第二章
傅時序臉上的笑容僵住,隨即皺了皺眉,不耐煩地解釋。
“你知不知道自己在說甚麼?”
“不就是發了個視頻嗎?我們都戴了面具,沒人知道里面的人是誰。”
“你沒看到下面的評論嗎?都是誇你身材好、叫得好聽的。”
江輕語只是起身,沉默地將衣服一件件穿上。
傅時序看着她眉心的冷,心口泛起一抹燥意。
“江輕語,你別忘了,這些年都是我在養着你!”
“和我離了婚,你甚麼都不是,以後可就沒這樣的好日子過了!”
江輕語攥了攥掌心,只是平靜看向他:
“現在有空嗎?”
傅時序嘴脣張了張,最後一咬牙,賭氣:
“行啊,離婚,我隨時有空!”
他臉色難看地起身,隨便套了件衣服,大步朝外走去。
兩人一路到了民政局。
工作人員問及離婚理由,傅時序嘲諷地看向江輕語:
“這怎麼說,你要告訴人家,你因爲開不起玩笑鬧離婚?”
江輕語看着工作人員輕聲道:
“感情破裂。

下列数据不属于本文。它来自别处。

-- ==== Sys2Proof/Syntax.lean ====
section
/-!
DEFINITION. The commands and events of the block, one constructor per row of the table of operations,
with the operand types they carry. A command brings with it whatever comes from outside the device:
the bytes of a frame, the outcome of a check made by the outside world, the value a master writes.
-/
namespace Sys2Proof

/-- Masters and originators that issue control-space accesses (R15, R327, R446): the safety pair, a
general core, the PCIe host, the SPI management port and the debug port. -/
inductive Master where
  | sp
  | gc (c : Fin 4)
  | host
  | spi
  | dbg
deriving DecidableEq, Repr

/-- The two gPTP domains (R31): the working clock and global time. -/
inductive Domain where
  | wc
  | gt
deriving DecidableEq, Repr

/-- Kinds of budgeted firmware job (R46). A scoresheet append carries its entry's type and body. -/
inductive JobKind where
  | sbAppend (type : Nat) (body : List Byte)
  | sbSeal (type : Nat) (body : List Byte)
  | prepare
  | castlingPrepare
  | handover
  | fvSave
  | retentionSave
  | attest
  | dump
  | gateCompile
  | keyDerive
  | other
deriving DecidableEq, Repr

/-- A frame as it arrives at a port: its bytes from the destination address up to, but without, the
FCS, and how it came. `preemptable`: it came as preemptable fragments (R94). `directed`: the port a
frame sent by the general cluster through P49 is directed to (R19). `mgmt`: a frame the general
cluster marks as a management frame. `tsReq`: the sender wants the egress timestamp (R91). `verify`: it is no frame but a verify mPacket of Clause 99 (R92). -/
structure WireFrame where
  bytes : List Byte
  preemptable : Bool
  directed : Option (Fin 48)
  mgmt : Bool
  tsReq : Bool
  verify : Bool := false
deriving DecidableEq, Repr

/-- Where the pipeline takes a unit from for one slot (R22): a port's ingress staging FIFO, an edge
channel's engine, a packed ACF frame of a binding, or the recirculation port. -/
inductive UnitSource where
  | port (p : Fin 50)
  | channel (n : Fin 256)
  | packed (b : Fin 64)
  | recirc
deriving DecidableEq, Repr

/-- What the pipeline's memory reads met for one decision: nothing, an uncorrectable error in Bank T at
an offset (R314), an uncorrectable error in a buffer cell (R125), one in the shadow table (R145), or an
error that was corrected in a buffer cell (R125) or in Bank T (R314). -/
inductive DecisionEcc where
  | clean
  | tableError (off : Nat)
  | cellError (cell : Nat)
  | shadowError
  | cellCorrected
  | tableCorrected
deriving DecidableEq, Repr

/-- What ECC found in the cells of a frame (R125). -/
inductive EccKind where
  | clean
  | corrected
  | uncorrectable
deriving DecidableEq, Repr

/-- What ECC found in the 64-bit words of a bank access (R314): nothing, a corrected error, or an uncorrectable one in a
word, counted from the first the access touches. -/
inductive BankEcc where
  | clean
  | corrected
  | uncorrectable (word : Nat)
deriving DecidableEq, Repr

/-- The two MACs of a preempting port (R92). -/
inductive MacKind where
  | express
  | preemptable
deriving DecidableEq, Repr

/-- What a timing-wheel entry belongs to (R190): a leaf's shaper or a port's. -/
inductive WheelTarget where
  | leaf (p : Fin 50) (q : Fin 64)
  | port (p : Fin 50)
deriving DecidableEq, Repr

/-- Frame formats of an edge message (R208). -/
inductive EdgeFormat where
  | cc
  | fd
  | xl
  | lin
deriving DecidableEq, Repr

/-- A message on an edge bus: format, identifier with its extended flag, bit-rate switch and error
state flags, remote flag, the CAN XL header fields, and the payload (R208, R212). -/
structure BusMsg where
  format : EdgeFormat
  id : Nat
  ext : Bool
  rtr : Bool
  brs : Bool
  esi : Bool
  sdt : Nat
  vcid : Nat
  af : Nat
  sec : Bool
  payload : List Byte
deriving DecidableEq, Repr

/-- How an error on a CAN bus counts under ISO 11898-1 (R213). -/
inductive CanError where
  | receive
  | receiveDominant
  | transmit
deriving DecidableEq, Repr

/-- Causes of a tamper response (R265). -/
inductive TamperCause where
  | pin
  | voltage
  | clock
deriving DecidableEq, Repr

/-- What a selective-wake decoder saw (R287): phases of the bus, dominant or recessive, each with its length in ns; a frame;
or its error counter above 31. -/
inductive SwKind where
  | wup (phases : List (Bool × Nat))
  | wuf (msg : BusMsg)
  | errCount
deriving DecidableEq, Repr

/-- The four memory banks (R311). -/
inductive Bank where
  | s
  | g
  | h
  | t
deriving DecidableEq, Repr

/-- A word met by a scrub pass: its bank, its offset, and whether it could not be corrected (R314). -/
structure ScrubError where
  bank : Bank
  off : Nat
  uncorrectable : Bool
deriving DecidableEq, Repr

/-- An ECC error met in a word retained in Moored (R273): a word of a bank, or of the retention registers where no bank
is named. -/
structure RetError where
  bank : Option Bank
  off : Nat
  uncorrectable : Bool
deriving DecidableEq, Repr

/-- Faults of the safety pair's lockstep (R301, R303, R304). -/
inductive MismatchKind where
  | mismatch (bit : Fin 384)
  | comparator
  | delay (stage : Nat)
deriving DecidableEq, Repr

/-- Masters of the memory banks (R316), with the outlet of the safety pair and the cores. -/
inductive BusMaster where
  | sp
  | gc (c : Fin 4)
  | hb
  | dma
  | mc
  | ec
  | dbg
deriving DecidableEq, Repr

/-- A bank access: a read of some bytes, a write of bytes, or one of two requests that are never served: a compare and
swap (R315) and a locked read (R321). -/
inductive BankOp where
  | read (n : Nat)
  | write (data : List Byte)
  | cas (n : Nat)
  | lockedRead (n : Nat)
deriving DecidableEq, Repr

/-- An access to a bank as it is granted: what it brings, what ECC found in its words, and the masters that ask in its
cycle and wait (R314, R316). -/
structure Granted (α : Type) where
  arg : α
  ecc : BankEcc
  waiting : List BusMaster
deriving DecidableEq, Repr

/-- A request of a core to the host: what it brings, and whether it has to yield (R331). -/
structure Yielding (α : Type) where
  arg : α
  stalled : Bool
deriving DecidableEq, Repr

/-- A control-space access as its block grants it: the master, and the masters that ask for the block in the same cycle
and wait (R448). -/
structure Asking where
  m : Master
  waiting : List Master
deriving DecidableEq, Repr

/-- What the end of a bulk job brings: its master, and what ECC found in the words of Bank H it read since its start or
last suspension, counted from there (R261, R314). -/
structure Checked (α : Type) where
  arg : α
  ecc : BankEcc
deriving DecidableEq, Repr

/-- A configuration write of the power management control and status register (R342): PME_En, and whether it clears
PME_Status. -/
structure PmWrite where
  pmeEn : Bool
  clearStatus : Bool
deriving DecidableEq, Repr

/-- Resets of the host interface (R323). -/
inductive HostResetKind where
  | perst
  | hotReset
  | flr
deriving DecidableEq, Repr

/-- The PCIe link and function as HB sees them (R324, R353). -/
structure LinkState where
  dlActive : Bool
  rate : Fin 5
  width : Fin 5
  bme : Bool
deriving DecidableEq, Repr

/-- Outcome of the host reads of a transmit fetch (R339): the frame's bytes, or an error. -/
inductive FetchResult where
  | frame (bytes : List Byte)
  | descError
  | frameError
deriving DecidableEq, Repr

/-- Outcome of an outbound read's completion (R329). -/
inductive ReadCompletion where
  | data (bytes : List Byte)
  | error
  | timeout
deriving DecidableEq, Repr

/-- The write a broken-off SPI transaction was carrying: to control space or to Bank H (R346). -/
structure SpiWriteOp where
  toBankH : Bool
  addr : Nat
  words : List Word
deriving DecidableEq, Repr

/-- The straps sampled at the release of the switch die (R404). -/
structure Straps where
  bootSel : Fin 4
  recoveryN : Bool
deriving DecidableEq, Repr

/-- How memory initialisation ended (R402, R403). -/
inductive MemInitFail where
  | ok
  | corePll
  | memory
deriving DecidableEq, Repr

/-- A receive or transmit descriptor as the host left it in its memory: 32 bytes (R336). -/
abbrev Descriptor := List Byte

”
傅時序臉色頓時難看到了極點。
他輕哧了一聲,隨即唰唰簽下了自己的名字。
將筆扔下,他居高臨下地看着她。
“等你甚麼時候冷靜了,腦子裏的水倒乾淨了,再自己跑過來撤銷離婚申請。”
“我可沒空總陪你胡鬧!”
說完,他直接大步匆匆離去。
工作人員皺着眉頭,同情地看向江輕語。
江輕語只是垂眸,一筆一畫寫下自己的名字,而後將表格遞給工作人員。
“麻煩了。”
她提着包出了民政局,門口早已沒了傅時序的身影。
恍惚間,她想起兩人在一起後,第一次吵架。
他年輕氣盛,頂着大暴雨賭氣跑了出去。
她追出去找他時,摔了一跤,腿上劃了一條長長的口子。
傅時序其實跑出去時就後悔了,買了她愛喫的小蛋糕回來。
看見她腿上的傷口後,懊惱愧疚的當時就紅了眼眶,發誓再也不會丟下她。
此刻,看着空空蕩蕩的民政局門口。
江輕語扯了扯嘴角,有些諾言,大概只有聽的人會當真。
傅時序從民政局離開後,就沒有再回家。
不回消息、不打電話,生活一如往常,好像他們之間沒吵過。
時間久了,她情緒過了,事情就被這麼輕飄飄揭過。
這是自從林朝朝出現後,他越來越熟練的,用來對付江輕語的辦法。
如果是從前,江輕語一定會揪着一顆心,捨不得他工作勞累之餘,還要因爲和她吵架而憋悶,會配合着裝傻。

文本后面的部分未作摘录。